> **MATERIAL FOR THIS EXERCISE**
-- ==== Sys2Proof/Machine/ParseOps.lean ====
section
/-!
DEFINITION. Headers: the flow hash of the ingress front end (R466, R50), the vendor parse (R113 to R116, R473), and the
rule key (R119).
-/
namespace Sys2Proof.Machine

/-- TPID of a tag that the device recognises. -/
def isTpid (e : Nat) : Bool := e = 0x8100 || e = 0x88A8

/-! ## Flow hash -/

/-- Place of the R-TAG of a frame, after zero, one or two VLAN tags (R221). -/
def rtagAt (bs : Bytes) : Option Nat :=
  if be bs 12 2 = 0xF1C1 then some 12
  else if isTpid (be bs 12 2) && be bs 16 2 = 0xF1C1 then some 16
  else if isTpid (be bs 12 2) && isTpid (be bs 16 2) && be bs 20 2 = 0xF1C1 then some 20
  else none

/-- The bytes of a frame without its R-TAG (R221). -/
def untag (bs : Bytes) : Bytes :=
  match rtagAt bs with
  | some i => cut bs i 6
  | none => bs

/-- Offset of the EtherType that follows the last recognised tag: at most two tags. -/
def typeOffset (bs : Bytes) : Nat :=
  if isTpid (be bs 12 2) && 16 + 2 ≤ min bs.length 256 then (if isTpid (be bs 16 2) && 20 + 2 ≤ min bs.length 256 then 20 else 16)
  else 12

/-- The last Next Header reached from an IPv6 header, and its place (R466). -/
def v6Chain (bs : Bytes) (n : Nat) : Nat → Nat → Nat → Nat × Nat
  | 0, nh, pos => (nh, pos)
  | fuel + 1, nh, pos =>
    if (nh = 0 || nh = 43 || nh = 60) && pos + 2 ≤ n then
      v6Chain bs n fuel (byteAt bs pos).toNat (pos + 8 * ((byteAt bs (pos + 1)).toNat + 1))
    else (nh, pos)

/-- The message whose CRC32C is FLOW_HASH (R466). -/
def flowMessage (bs : Bytes) : Bytes :=
  let n := min bs.length 256
  let eo := typeOffset bs
  let et := be bs eo 2
  let ip := eo + 2
  let ports (proto pos : Nat) (frag : Bool) : Bytes :=
    if (proto = 6 || proto = 17) && !frag && pos + 4 ≤ n then slice bs pos 4 else []
  if et = 0x0800 && ip + 20 ≤ n then
    let proto := (byteAt bs (ip + 9)).toNat
    let frag := be bs (ip + 6) 2 % 2 ^ 14 ≠ 0
    [4#8] ++ slice bs (ip + 12) 8 ++ [byteAt bs (ip + 9)] ++ ports proto (ip + 4 * ((byteAt bs ip).toNat % 16)) frag
  else if et = 0x86DD && ip + 40 ≤ n then
    let (proto, pos) := v6Chain bs n 32 (byteAt bs (ip + 6)).toNat (ip + 40)
    [6#8] ++ slice bs (ip + 8) 32 ++ [BitVec.ofNat 8 proto] ++ ports proto pos false
  else slice bs 0 12 ++ bytesBE 2 et

/-- FLOW_HASH (R466). -/
def flowHash (bs : Bytes) : Word := crc32c (flowMessage bs)

/-- The order-tracker slot (R50). -/
def orderSlot (f : Nat) (hash : Word) : Nat := (crc32c (bytesBE 2 (f % 1024) ++ bytesBE 4 hash.toNat)).toNat % 65536

/-! ## The vendor parse -/

/-- The hooks of a function: UDP key and hook number. -/
def hookFor (hooks : List (Nat × Bool × Nat)) (udp : Bool) (key : Nat) : Option Nat :=
  (hooks.find? fun h => h.2.1 == udp && h.2.2 == key).map (·.1)

/-- Changes what has been found at the present level. -/
def ParseSt.lv (p : ParseSt) (f : ParseLv → ParseLv) : ParseSt :=
  if p.inner.isSome then { p with innerLv := f p.innerLv } else { p with outerLv := f p.outerLv }

/-- What has been found at the present level. -/
def ParseSt.level (p : ParseSt) : ParseLv := if p.inner.isSome then p.innerLv else p.outerLv

/-- The parse stops before its present header (R473). -/
def ParseSt.stop (p : ParseSt) (exc : Nat) : ParseSt :=
  { p with exc := exc, payload := some (if exc = 1 || p.pos > 255 then 255 else p.pos) }

/-- The present header of `n` bytes has been parsed; `next` follows. -/
def ParseSt.pass (p : ParseSt) (n : Nat) (next : Hdr) : ParseSt :=
  let q : ParseSt := { p with pos := p.pos + n, headers := p.headers + 1, next := next }
  if next = .payload then { q with payload := some (if q.pos < 256 then q.pos else 255) } else q

/-- What follows an EtherType (R113). -/
def afterType (hooks : List (Nat × Bool × Nat)) (et : Nat) : Hdr :=
  if isTpid et then .tag else if et = 0x0800 then .ip4 else if et = 0x86DD then .ip6
  else match hookFor hooks false et with
    | some h => .hook h
    | none => .payload

/-- What follows an IPv6 Next Header or IPv4 protocol (R113). -/
def afterProto (v6 : Bool) (nh : Nat) : Hdr :=
  if nh = 17 then .udp else if nh = 6 then .tcp
  else if v6 && (nh = 0 || nh = 43 || nh = 60) then .ext else if v6 && nh = 44 then .frag else .payload

/-- The tunnel row of R115 at the inner network header: its offset and its total length. -/
def ParseSt.tunnelConflict (p : ParseSt) (total : Nat) : Bool :=
  match p.inner with
  | none => false
  | some (start, some lin) => !p.innerIp && (p.pos - start + total > lin || (lin ≥ 60 && p.pos - start + total ≠ lin))
  | some (_, none) => false

/-- Ethernet header or tag: the level's EtherType unless a tag follows. -/
def ParseSt.l2 (p : ParseSt) (hooks : List (Nat × Bool × Nat)) (et n : Nat) : ParseSt :=
  if isTpid et then p.pass n .tag
  else (p.lv fun l => { l with etherType := some et }).pass n (afterType hooks et)

/-- The least bytes of a header that its kind needs, up to the field that gives its length where it has one; a hook's header must
begin within the window. -/
def Hdr.least : Hdr → Nat
  | .eth => 14 | .tag => 4 | .ip4 => 1 | .ip6 => 40 | .ext => 8 | .frag => 8 | .udp => 8 | .tcp => 13 | .vxlan => 8 | .geneve => 8
  | .hook _ => 1
  | .payload => 0

/-- One header of the parse (R113 to R116, R473), of the window `w` of a frame of `len` bytes. A hook's header waits for its
hook. Where several exceptions fit one header, the window and depth come first, then the version or option length, then
the whole length against the window, then the length fields (log entry 23). -/
def ParseSt.step (p : ParseSt) (w : Bytes) (len : Nat) (hooks : List (Nat × Bool × Nat)) : ParseSt :=
  if p.payload.isSome then p
  else if p.next = .payload then { p with payload := some (if p.pos < 256 then p.pos else 255) }
  else if p.headers ≥ 16 || p.pos + p.next.least > 256 then p.stop 1
  else
    let o := p.pos
    match p.next with
    | .payload => p
    | .hook _ => p
    | .eth =>
      let bare : Bool :=
        match p.inner with
        | some (start, some lin) =>
          let e := if isTpid (be w (o + 12) 2) then (if isTpid (be w (o + 16) 2) then o + 20 else o + 16) else o + 12
          start == o && !(be w e 2 == 0x0800 || be w e 2 == 0x86DD) && decide (e + 2 - o > lin)
        | _ => false
      if bare then p.stop 2
      else
        let q : ParseSt := { p with tags := 0, innerOff := if p.inner.map (·.1) = some o then o else p.innerOff }
        q.l2 hooks (be w (o + 12) 2) 14
    | .tag =>
      if p.tags ≥ 2 then p.stop 1
      else
        let tci := be w o 2
        let q := { p with tags := p.tags + 1 }.lv fun l =>
          if l.tag.isSome then l else { l with tag := some (natBits tci 15 13, natBits tci 11 0) }
        q.l2 hooks (be w (o + 2) 2) 4
    | .ip4 =>
      let ihl := (byteAt w o).toNat % 16
      let total := be w (o + 2) 2
      if (byteAt w o).toNat / 16 ≠ 4 then p.stop 4
      else if o + 4 * ihl > 256 then p.stop 1
      else if ihl < 5 || total < 4 * ihl || o + total > len || p.tunnelConflict total then p.stop 2
      else
        let proto := (byteAt w (o + 9)).toNat
        let q := { p with l3 := if p.inner.isSome then p.l3 else o, ipEnd := o + total, innerIp := p.innerIp || p.inner.isSome }.lv
          fun l => { l with l3 := 1, proto := proto, src := be w (o + 12) 4, dst := be w (o + 16) 4 }
        if be w (o + 6) 2 % 2 ^ 14 ≠ 0 then { q with fragment := true }.pass (4 * ihl) .payload
        else q.pass (4 * ihl) (afterProto false proto)
    | .ip6 =>
      let plen := be w (o + 4) 2
      let fold (i : Nat) : Nat := Nat.xor (Nat.xor (be w i 4) (be w (i + 4) 4)) (Nat.xor (be w (i + 8) 4) (be w (i + 12) 4))
      if (byteAt w o).toNat / 16 ≠ 6 then p.stop 4
      else if o + 40 + plen > len || plen = 0 || p.tunnelConflict (40 + plen) then p.stop 2
      else
        let nh := (byteAt w (o + 6)).toNat
        let q := { p with l3 := if p.inner.isSome then p.l3 else o, ipEnd := o + 40 + plen,
                          innerIp := p.innerIp || p.inner.isSome }.lv
          fun l => { l with l3 := 2, proto := nh, src := fold (o + 8), dst := fold (o + 24) }
        q.pass 40 (afterProto true nh)
    | .ext =>
      let n := 8 * ((byteAt w (o + 1)).toNat + 1)
      let nh := (byteAt w o).toNat
      if o + n > 256 then p.stop 1
      else if o + n > p.ipEnd then p.stop 2
      else (p.lv fun l => { l with proto := nh }).pass n (afterProto true nh)
    | .frag =>
      if o + 8 > p.ipEnd then p.stop 2
      else ({ p with fragment := true }.lv fun l => { l with proto := (byteAt w o).toNat }).pass 8 .payload
    | .udp =>
      let ulen := be w (o + 4) 2
      let dport := be w (o + 2) 2
      if ulen < 8 || o + ulen > p.ipEnd then p.stop 2
      else
        let q := { p with l4 := if p.inner.isSome then p.l4 else o, udpLen := if p.inner.isSome then p.udpLen else ulen }.lv
          fun l => { l with sport := be w o 2, dport := dport }
        let next : Hdr :=
          if p.inner.isNone && dport = 4789 then .vxlan else if p.inner.isNone && dport = 6081 then .geneve
          else match hookFor hooks true dport with
            | some h => .hook h
            | none => .payload
        q.pass 8 next
    | .tcp =>
      let doff := (byteAt w (o + 12)).toNat / 16
      if o + 4 * doff > 256 then p.stop 1
      else if doff < 5 || o + 4 * doff > p.ipEnd then p.stop 2
      else
        ({ p with l4 := if p.inner.isSome then p.l4 else o }.lv fun l => { l with sport := be w o 2, dport := be w (o + 2) 2 }).pass
          (4 * doff) .payload
    | .vxlan => { p with inner := some (o + 8, some (p.udpLen - 16)) }.pass 8 .eth
    | .geneve =>
      let opt := (byteAt w o).toNat % 64
      let n := 8 + 4 * opt
      let pt := be w (o + 2) 2
      if opt > 16 then p.stop 3
      else if o + n > 256 then p.stop 1
      else
        { p with inner := some (o + n, some (p.udpLen - 8 - n)) }.pass n
          (if pt = 0x6558 then .eth else if pt = 0x0800 then .ip4 else if pt = 0x86DD then .ip6 else .payload)

/-- The parse goes on to its end, or to a hook. -/
def ParseSt.run (w : Bytes) (len : Nat) (hooks : List (Nat × Bool × Nat)) : Nat → ParseSt → ParseSt
  | 0, p => p
  | fuel + 1, p => ParseSt.run w len hooks fuel (p.step w len hooks)

/-- A hook returns: header length `n` and next protocol (R110, R114, R115). An Ethernet header after a hook's, or a network header
after the outer one has been parsed, begins the inner headers, whose length no row of R115 gives: the offsets of the outer
headers stay (R113; DEDUCED, log entry 44). -/
def ParseSt.hooked (p : ParseSt) (off n nextProto : Nat) : ParseSt :=
  let next : Hdr := if nextProto = 1 then .eth else if nextProto = 2 then .ip4 else if nextProto = 3 then .ip6 else .payload
  let tunnel : Bool := p.inner.isNone && (next == .eth || (next != .payload && p.l3 != 0))
  let q := { p with pos := off, inner := if tunnel then some (off + n, none) else p.inner }
  if q.headers ≥ 16 || q.pos + n > 256 then q.stop 1
  else if q.ipEnd ≠ 0 && q.pos + n > q.ipEnd then q.stop 2
  else q.pass n next

/-- The whole parse of a window without hooks. -/
def parseAll (w : Bytes) (len : Nat) : ParseSt := ParseSt.run w len [] 20 {}

/-! ## The rule key (R119) -/

/-- The key of what was found at one level. -/
def ruleKey (inPort : Nat) (l : ParseLv) : Nat :=
  let (pcp, vid) := l.tag.getD (0, 0)
  let other : Bool :=
    match l.etherType with
    | some e => e ≠ 0x0800 && e ≠ 0x86DD
    | none => false
  let l3 := if l.l3 ≠ 0 then l.l3 else if other then 3 else 0
  let sel (v : Nat) : Nat := if l.l3 ≠ 0 then v else 0
  inPort % 32 * 2 ^ 123 + pcp * 2 ^ 120 + vid * 2 ^ 108 + l3 * 2 ^ 106 + sel l.proto * 2 ^ 98 + sel l.src * 2 ^ 64
    + sel l.dst * 2 ^ 32 + sel l.sport * 2 ^ 16 + (if l3 = 3 then l.etherType.getD 0 else sel l.dport)

end Sys2Proof.Machine
end

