/-- The engine is at work. -/
def Dev.dmaOn (d : Dev) : Bool := d.available 7 && d.available 14

/-- It issues requests of its own (R262). -/
def Dev.dmaIssues (d : Dev) : Bool := d.dmaOn && d.on? Fld.DMA_CTRL_ENABLE

/-- Party of a channel (R237). -/
def chanParty (c : Nat) : Nat := 32 + c

/-! ## Prefetchable windows (R257, R265) -/

/-- Window `i` of a function: base and length in bytes. -/
def Dev.pfWindow (d : Dev) (f i : Nat) : Option (Nat × Nat) :=
  let k := 8 * f + i
  if d.on? Fld.DMA_PF_WIN_VALID k then
    some (d.get Fld.DMA_PF_WIN_BASE_LO k * 4096 + d.get Fld.DMA_PF_WIN_BASE_HI k * 2 ^ 32, 4096 * d.get Fld.DMA_PF_WIN_PAGES k)
  else none

/-- A window that holds a range wholly. -/
def Dev.inWindow (d : Dev) (f addr len : Nat) : Option (Nat × Nat) :=
  ((List.range 8).filterMap fun i => d.pfWindow f i).find? fun w => w.1 ≤ addr && addr + len ≤ w.1 + w.2

/-- Descriptor prefetch after the last valid entry of a ring of `bytes`-byte entries has been read: up to 8 entries beyond it, as
many as the manual leaves open (a free value), each where it lies inside a window (R257). What they hold is not used (R300). -/
def Dev.prefetch (d : Dev) (q f ring size bytes next tail : Nat) : Dev :=
  if !d.on? Fld.DMA_QP_CFG_PREFETCH_EN q || next ≠ tail then d
  else
    let (k, d1) := d.drawNat
    (List.range (min (k % 9) size)).foldl (fun x i =>
      let a := ring + bytes * ((tail + i) % size)
      if (x.inWindow f a bytes).isSome && x.translated f a then x.putReads f [(a, bytes)] else x) d1

/-! ## Fetching descriptors -/

/-- Completes a receive descriptor (R301, R302). -/
def Dev.rxComplete (d : Dev) (q idx : Nat) (ws : List Word) (status : Nat) : Dev :=
  match d.dma.descs.look? (descKey q true idx) with
  | none => d
  | some x =>
    let d1 : Dev := { d with dma := { d.dma with descs := d.dma.descs.erase (descKey q true idx) } }
    if d.gen x.fn = x.gen then d1.postCompletion x.path q true x.fn ws status else d1

/-- Ends a descriptor of either side with a status and no data. -/
def Dev.descFail (d : Dev) (x : Desc) (st : Status) : Dev :=
  if x.rx then d.rxComplete x.qp x.idx [0, 0, 0, toWord (x.tag * 2 ^ 16 + st.code), 0, 0, 0, toWord (x.idx % d.rxSize x.qp)] st.code
  else d.txComplete x.qp x.idx st none false 0

/-- Enters a descriptor. -/
def Dev.putDesc (d : Dev) (x : Desc) : Dev := { d with dma := { d.dma with descs := d.dma.descs.put (descKey x.qp x.rx x.idx) x } }

/-- A side of an Ethernet queue pair may fetch (R262, R296 to R300); after a restart, an entry waits while one of the same count
from before is still in flight. -/
def Dev.mayFetch (d : Dev) (q : Nat) (rx : Bool) (f : Nat) : Bool :=
  let s := d.qp q
  let (fetched, tail, written, head) := if rx then (s.rxFetched, s.rxTail, s.rxcTail, s.rxcHead) else (s.txFetched, s.txTail, s.txcTail, s.txcHead)
  d.dmaIssues && d.fetches f && d.on? Fld.HIF_QP_CTX_ENABLE q && !d.on? Fld.HIF_QP_CTX_MODE q && fetched != tail
    && decide (sub32 written head + d.descCount q rx < if rx then d.rxSize q else d.txSize q)
    && (d.dma.descs.look? (descKey q rx fetched)).isNone

/-- DESCRIPTOR_FETCH: the next entry of a ring is read with its descriptor and checked (R298, R300, R247). `entry` and `desc`
are what host memory holds there, none where the read fails. While a translation of an address is missing nothing is read, and
the fetch is tried again (R288). -/
def Dev.descriptorFetch (d : Dev) (q : Nat) (rx : Bool) (entry desc : Option Bytes) : Dev :=
  match d.qpOwner q with
  | none => d
  | some f =>
    let s := d.qp q
    let fetched := if rx then s.rxFetched else s.txFetched
    let size := if rx then d.rxSize q else d.txSize q
    if !d.mayFetch q rx f then d
    else
      let ring := if rx then d.qpAddr q 8 else d.qpAddr q 4
      let at_ := (ring + 16 * (fetched % size), 16)
      let a := match entry with
        | some e => le e 0 8
        | none => 0
      let good := match entry with
        | some e => bitsOf (le32 e 8) 31 16 == 0 && le32 e 12 == 0 && a % 16 == 0
        | none => false
      let r := (desc.map fun bs => readDesc bs a).getD
        { ok := false, late := false, stamp := false, barrier := false, total := 0, txTime := 0, elems := [], reads := [(a, 16)] }
      let x : Desc :=
        { qp := q, idx := fetched, rx := rx, fn := f, gen := d.gen f, tag := (entry.map fun e => bitsOf (le32 e 8) 15 0).getD 0,
          path := { d.qpPath q rx with desc := some fetched }, late := false, stampReq := false, total := 0, txTime := 0, elems := [],
          fetched := d.now }
      let (r1, d0) := d.reachPages f [at_]
      let (r2, d0) := if r1 = .ready && good then d0.reachPages f r.reads else (r1, d0)
      if r2 = .waits then d0
      else
        let d1 := d0.setQp q (if rx then { s with rxFetched := inc32 fetched } else { s with txFetched := inc32 fetched })
        let d2 := (if r1 = .ready then d1.putReads f [at_] else d1).prefetch q f ring size 16 (inc32 fetched) (if rx then s.rxTail else s.txTail)
        if r1 = .denied || entry.isNone then
          let (w, d3) := (d2.hostError f).drawWord
          (d3.putDesc { x with tag := bitsOf w 15 0 }).descFail { x with tag := bitsOf w 15 0 } .hostErr
        else if !good then (d2.putDesc x).descFail x .badParam
        else
          let d3 := if r2 = .ready then d2.putReads f r.reads else d2
          if r2 = .denied || desc.isNone then ((d3.hostError f).putDesc x).descFail x .hostErr
          else
            let x2 : Desc :=
              { x with path := { x.path with barrier := r.barrier }, late := r.late, stampReq := r.stamp, total := r.total, txTime := r.txTime,
                       elems := r.elems }
            let ctx := if rx then none else d.ctxOf q
            if !r.ok || (rx && (r.late || r.stamp)) || (!rx && (r.total > 9728 || r.late ≠ ctx.isSome)) then (d3.putDesc x2).descFail x2 .badParam
            else if rx || r.late then d3.putDesc x2
            else (d3.putDesc { x2 with got := List.replicate r.total 0 }).askBuffers (chanParty x.path.chan) r.total (.descriptor q fetched)

/-- A host frame enters the device with its data in the packet buffer (R246, R301). -/
def Dev.hostFrame (d : Dev) (x : Desc) (bytes : Bytes) (chain : List Nat) (stamp : Stamp) (ctx : Option Nat) : Dev :=
  let f : Frame :=
    { inPort := 24, stamp := stamp, bytes := bytes, stage := .legend, seq := d.nextFrame, chain := chain, since := d.ref,
      owner := x.fn, gen := x.gen, party := chanParty x.path.chan,
      host := some { qp := x.qp, idx := x.idx, tag := x.tag, wantStamp := x.stampReq, ctx := ctx } }
  let (_, d1) := (d.fill chain bytes).addFrame f
  if x.stampReq then d1 else d1.txComplete x.qp x.idx .ok none ctx.isSome x.total

/-- The oldest transmit descriptor of a queue pair whose frame has not been handed on. -/
def Dev.txOldest (d : Dev) (q : Nat) : Option Desc :=
  let l := (d.dma.descs.cells.map (·.2)).filter fun x => x.qp == q && !x.rx && !x.late && !x.taken
  l.foldl (fun acc x => match acc with
    | some (y : Desc) => if sub32 y.idx x.idx < 2 ^ 31 then some x else acc
    | none => some x) none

> **TASK STATEMENT**
Show all lines in the preceding material that have "queue" in them.

> **RESPONSE TO THIS EXERCISE**
/-- A side of an Ethernet queue pair may fetch (R262, R296 to R300); after a restart, an entry waits while one of the same count
/-- The oldest transmit descriptor of a queue pair whose frame has not been handed on. -/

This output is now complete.